Work instruction: The answer must be a bare number: the count of lines below that contain "setenOp".

[Stored data entries]
== Segment start ==

-- ==== Sys2Proof/Machine/Transmitter.lean ====
section
/-! DEFINITION. The Color Transmitter: the six commands (42_transmitter.md R75 to R82). An operation named …Op is the
command's pseudocode for any `Config`; a meaning named exec… is that operation in the block built with the default
`Config` (log 1). -/

namespace Sys2Proof.Machine

/-- SELNONE (R77, R92): nothing. -/
def selnoneOp (s : State) : State := s

/-- VCC (R82): send the message and record it, or take the exception OutOfRangeValue (R90). -/
def vccOp (cfg : Config) (ctrl value : Byte) (s : State) : State :=
  if valid7 value then
    (s.midiSend (ccMessage cfg ctrl value)).logEmit logCcSentCode (ctrlValue ctrl value)
  else
    s.raiseOutOfRange ctrl value

/-- The loop of CCCOL: VCC on each pair in list order, the nibble zero-extended (R49, R80). -/
def vccLoop (cfg : Config) (pairs : List (Byte × Nibble)) (s : State) : State :=
  match pairs with
  | [] => s
  | (ctrl, n) :: rest => vccLoop cfg rest (vccOp cfg ctrl (nibbleByte n) s)

/-- CCCOL (R80): the enable gate, then the six messages. -/
def cccolOp (cfg : Config) (color : Color) (s : State) : State :=
  if gateOpen s then vccLoop cfg (enccc cfg color) s else s

/-- SXCOL (R81): the enable gate, then the frame, unvalidated, and its record. -/
def sxcolOp (cfg : Config) (color : Color) (s : State) : State :=
  if gateOpen s then (s.midiSend (encsx cfg color)).logEmit logSxSentCode color else s

/-- SEL (R78): CCCOL, then SXCOL, then the record of the selection, which is not gated. -/
def selOp (cfg : Config) (color : Color) (s : State) : State :=
  (sxcolOp cfg color (cccolOp cfg color s)).logEmit logSelChangedCode 0#28

/-- SETEN (R79): write the flag. -/
def setenOp (en : Bool) (s : State) : State := s.setEnabled en

/-- The meaning of SELNONE (R77). -/
def execSelnone (s : State) : Host.Outcome State Fault Refusal := .next (selnoneOp s)

/-- The meaning of SEL (R78). -/
def execSel (color : Color) (s : State) : Host.Outcome State Fault Refusal := .next (selOp Config.default color s)

/-- The meaning of SETEN (R79). -/
def execSeten (en : Bool) (s : State) : Host.Outcome State Fault Refusal := .next (setenOp en s)

/-- The meaning of CCCOL (R80). -/
def execCccol (color : Color) (s : State) : Host.Outcome State Fault Refusal := .next (cccolOp Config.default color s)

/-- The meaning of SXCOL (R81). -/
def execSxcol (color : Color) (s : State) : Host.Outcome State Fault Refusal := .next (sxcolOp Config.default color s)

/-- The meaning of VCC (R82). -/
def execVcc (ctrl value : Byte) (s : State) : Host.Outcome State Fault Refusal :=
  .next (vccOp Config.default ctrl value s)

end Sys2Proof.Machine
end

== Segment end ==

Worked solution: 2